Go to the line containing "spans (R122). -/" in the listing below and retype it and every later line exactly, down to the last.
━━━ Provided material ━━━
/-- LUX_HARD is judged, `reached` saying whether the counter reached 60 at this mark (R161). -/
def State.judgeLuxHard (s : State) (g : Gallery) (reached : Bool) : State :=
  let r := s.darkRec g
  if r.luxHardOpen then
    if r.lState = .disabled then (s.setDark g { r with luxHardOpen := false }).send (.closeNotice g .luxHard)
    else
      match r.lCode with
      | some x =>
        if x < 10 * r.env.lhard then (s.setDark g { r with luxHardOpen := false }).send (.closeNotice g .luxHard)
        else s.send (.valueNotice g .luxHard x)
      | none => s
  else if reached then
    (s.setDark g { r with luxHardOpen := true }).send (.openNotice g .luxHard (10 * r.env.lhard) (r.lCode.getD 0))
  else s

/-- A second mark at one gallery (R155 to R157, R160, R161). -/
def State.darkSecond (g : Gallery) (s : State) : State :=
  let s := s.courseSecond g
  (s.stepHardLux g).judgeLuxHard g (s.darkRec g).reachesHard

/-- The delivery of a second mark to the darkening controller. -/
def darkMark (t : SecondStamp) (s : State) : Answer :=
  deliver .darkening (.secondMarkAtDarkening t) s (forGalleries State.darkSecond)

/-- SECOND_MARK_AT_DARKENING (R155 to R157, R160, R161). -/
def execSecondMarkAtDarkening (t : SecondStamp) (s : State) : Answer := darkMark t s

/-- The second mark ends the gallery's arming delay (R155). -/
def delayEnds (r : DarkRec) : Bool := r.state == .armed && decide (r.delayLeft.getD 0 ≤ 1)

/-- DELAY_EXPIRY (R155): the second mark that ends the gallery's delay. -/
def execDelayExpiry (g : Gallery) (t : SecondStamp) (s : State) : Answer :=
  onlyWhen (delayEnds (s.darkRec g)) s (darkMark t s)

/-- The second mark ends the wait of a DARKENING gallery as NOT_REACHED (R156). -/
def timeRunsOut (r : DarkRec) : Bool :=
  r.state == .darkening && r.lState == .ok && !r.isDark && decide (600 ≤ r.timeToDark + 1)

/-- TIME_TO_DARK_EXPIRY (R156): the second mark at which the gallery's time-to-dark counter reaches 600. -/
def execTimeToDarkExpiry (g : Gallery) (t : SecondStamp) (s : State) : Answer :=
  onlyWhen (timeRunsOut (s.darkRec g)) s (darkMark t s)

/-- The second mark completes a minute of DARK (R157). -/
def minuteHeld (r : DarkRec) : Bool := r.state == .dark && decide (60 ≤ r.heldSub + 1)

/-- HELD_MINUTE (R157): the second mark that completes a minute of the gallery in DARK. -/
def execHeldMinute (g : Gallery) (t : SecondStamp) (s : State) : Answer :=
  onlyWhen (minuteHeld (s.darkRec g)) s (darkMark t s)

/-- HARD_LUX_COUNT_EXPIRY (R160): the second mark at which the gallery's hard-lux counter reaches 60. -/
def execHardLuxCountExpiry (g : Gallery) (t : SecondStamp) (s : State) : Answer :=
  onlyWhen (s.darkRec g).reachesHard s (darkMark t s)

/-! ## Copies -/

/-- TRACKED_UPDATE_AT_DARKENING (R152): the controller is a recipient for L channels (R33). -/
def execTrackedUpdateAtDarkening (u : TrackedUpdate) (s : State) : Answer :=
  deliver .darkening (.trackedUpdateAtDarkening u) s fun s =>
    match u.chan.k with
    | .lux => s.setDark u.chan.g { s.darkRec u.chan.g with lCode := u.code, lState := u.state }
    | _ => s

/-- ENVELOPE_CHANGED_AT_DARKENING (R152). -/
def execEnvelopeChangedAtDarkening (e : EnvelopeChange) (s : State) : Answer :=
  deliver .darkening (.envelopeChangedAtDarkening e) s fun s => s.setDark e.g { s.darkRec e.g with env := e.env }

/-! ## Requests of the masters -/

/-- DARKEN and RELEASE from a master for one gallery or all six: `act` says whether the gallery was changed; the data of a
single gallery is its state afterwards (R162, R163). -/
def darkRequest (q : Req) (s : State) (act : Gallery → State → State × Bool) (unchanged : Result) (keepData : Bool) : Taken :=
  match gallerySel q.gallery with
  | .bad => refuse s .range
  | .one g =>
    let r := act g s
    if r.2 then (r.1, .ok, darkStateCode (r.1.darkRec g).state)
    else (r.1, unchanged, if keepData then darkStateCode (r.1.darkRec g).state else 0)
  | .all =>
    let r := forMask act s
    (r.1, if r.2 = 0 then unchanged else .ok, r.2)

/-- A Lighting DARKEN of one gallery (R162). -/
def State.lightDarken (g : Gallery) (s : State) : State × Bool :=
  if (s.sources g).lightReq then (s, false) else (s.join g .lightReq false, true)

/-- LIGHTING_DARKEN (R162). -/
def execLightingDarken (q : Req) (s : State) : Answer :=
  request .darkening (.lightingDarken q) 0x0A (· == .lighting) q s fun s =>
    darkRequest q s State.lightDarken .duplicate true

/-- A Lighting RELEASE of one gallery (R162). -/
def State.lightRelease (g : Gallery) (s : State) : State × Bool :=
  if (s.sources g).lightReq then (s.leave g .lightReq .lightingRelease, true) else (s, false)
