-- ==== Sys2Proof/Machine/Step.lean ====
section
/-! DEFINITION. One step of the part, and the placing of a table word at the front of the queue. -/

namespace Sys2Proof.Machine

/-- One step: the command at the front of the queue is taken. On an empty queue the oldest command in flight whose block is
ready for it is taken, and with none in flight the part idles (DESIGN CHOICE, log entry 1). -/
def step (s : State) : Host.Outcome State Fault Refusal :=
  match s.pending with
  | c :: rest => exec c { s with pending := rest }
  | [] =>
    match s.nextInFlight with
    | some c => exec c s
    | none => .next s

/-- The state with the command that a table word spells put at the front of its queue. -/
def State.withFetchWord (s : State) (nbits w : Nat) : State :=
  match Sys2Proof.decodeTableWord nbits w with
  | some c => { s with pending := c :: s.pending }
  | none => s

end Sys2Proof.Machine
end

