/-- The notices of a recomputation that makes `r'` of the record `r`, with DOSE_SHORT open before it or not and the exhausted
flag as given: the judgement of DOSE_SHORT, and ALLOWANCE_CHANGED when allowance or pace changed (R98, R106). -/
def recomputeNews (s : State) (g : Gallery) (r r' : LightRec) (short exhausted : Bool) : List Instr :=
  (match r'.quot with
    | some n => judgeNotice g .doseShort short (decide (n < r'.env.lmin)) (decide (r'.env.lmin ≤ n)) r'.env.lmin n
    | none => if short && exhausted then [.closeNotice g .doseShort] else []) ++
    (if r'.allowance = r.allowance ∧ r'.pace = r.pace then [] else attention s .allowanceChanged (some g))

/-- The notices of a judgement of UV_HIGH on a kept code, none when it is absent (R88). -/
def uvNews (g : Gallery) (flag : Bool) (code : Option Nat) (du uref : Nat) : List Instr :=
  match code with
  | some x => judgeNotice g .uvHigh flag (decide (uref < x)) (decide (x ≤ uref - du)) uref x
  | none => []

/-- The account and the light record of every other gallery are as they were. -/
def KeepsOtherLight (s t : State) (g : Gallery) : Prop :=
  ∀ h : Gallery, h ≠ g → t.account h = s.account h ∧ t.lightRec h = s.lightRec h

/-- The notice of a swing judgement, none with the span absent (R122). -/
def swingNotice (g : Gallery) (t : ExcType) (flag : Bool) (span : Option Nat) (swing du : Nat) : List Instr :=
  match span with
  | some v => judgeNotice g t flag (decide (swing < v)) (decide (v ≤ swing - du)) swing v
  | none => []

/-- The open flag of a swing excursion after a judgement (R122). -/
def swingAfter (flag : Bool) (span : Option Nat) (swing du : Nat) : Bool :=
  match span with
  | some v => flagAfter flag (decide (swing < v)) (decide (v ≤ swing - du))
  | none => flag

/-- The climate record with the swings judged on its spans (R122). -/
def swung (r : ClimateRec) : ClimateRec :=
  { r with
    rhSwing := swingAfter r.rhSwing r.rhSpan r.env.hswing r.h.du
    tSwing := swingAfter r.tSwing r.tSpan r.env.tswing r.tc.du }

/-- The notices of both swing judgements (R122). -/
def swingNotices (g : Gallery) (r : ClimateRec) : List Instr :=
  swingNotice g .rhSwing r.rhSwing r.rhSpan r.env.hswing r.h.du ++ swingNotice g .tSwing r.tSwing r.tSpan r.env.tswing r.tc.du

/-- The climate record with spans and bands from its windows and the declared setpoints moved into the bands (R114). -/
def banded (r : ClimateRec) (rhW tW : Window) : ClimateRec :=
  let rh := bandFor rhW (r.env.hset - r.env.hband) (r.env.hset + r.env.hband) r.env.hswing r.h.code r.env.hset
  let t := bandFor tW r.env.tmin r.env.tmax r.env.tswing r.tc.code ((r.env.tmin + r.env.tmax) / 2)
  { r with
    rhSpan := spanOf rhW, tSpan := spanOf tW, rh := rh, t := t
    rhSet := r.rhSet.map fun v => max rh.low (min rh.high v)
    tSet := r.tSet.map fun v => max t.low (min t.high v) }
━━━
* _Answer section_:
/-- The climate record with the swings judged on its spans (R122). -/
def swung (r : ClimateRec) : ClimateRec :=
  { r with
    rhSwing := swingAfter r.rhSwing r.rhSpan r.env.hswing r.h.du
    tSwing := swingAfter r.tSwing r.tSpan r.env.tswing r.tc.du }

/-- The notices of both swing judgements (R122). -/
def swingNotices (g : Gallery) (r : ClimateRec) : List Instr :=
  swingNotice g .rhSwing r.rhSwing r.rhSpan r.env.hswing r.h.du ++ swingNotice g .tSwing r.tSwing r.tSpan r.env.tswing r.tc.du

/-- The climate record with spans and bands from its windows and the declared setpoints moved into the bands (R114). -/
def banded (r : ClimateRec) (rhW tW : Window) : ClimateRec :=
  let rh := bandFor rhW (r.env.hset - r.env.hband) (r.env.hset + r.env.hband) r.env.hswing r.h.code r.env.hset
  let t := bandFor tW r.env.tmin r.env.tmax r.env.tswing r.tc.code ((r.env.tmin + r.env.tmax) / 2)
  { r with
    rhSpan := spanOf rhW, tSpan := spanOf tW, rh := rh, t := t
    rhSet := r.rhSet.map fun v => max rh.low (min rh.high v)
    tSet := r.tSet.map fun v => max t.low (min t.high v) }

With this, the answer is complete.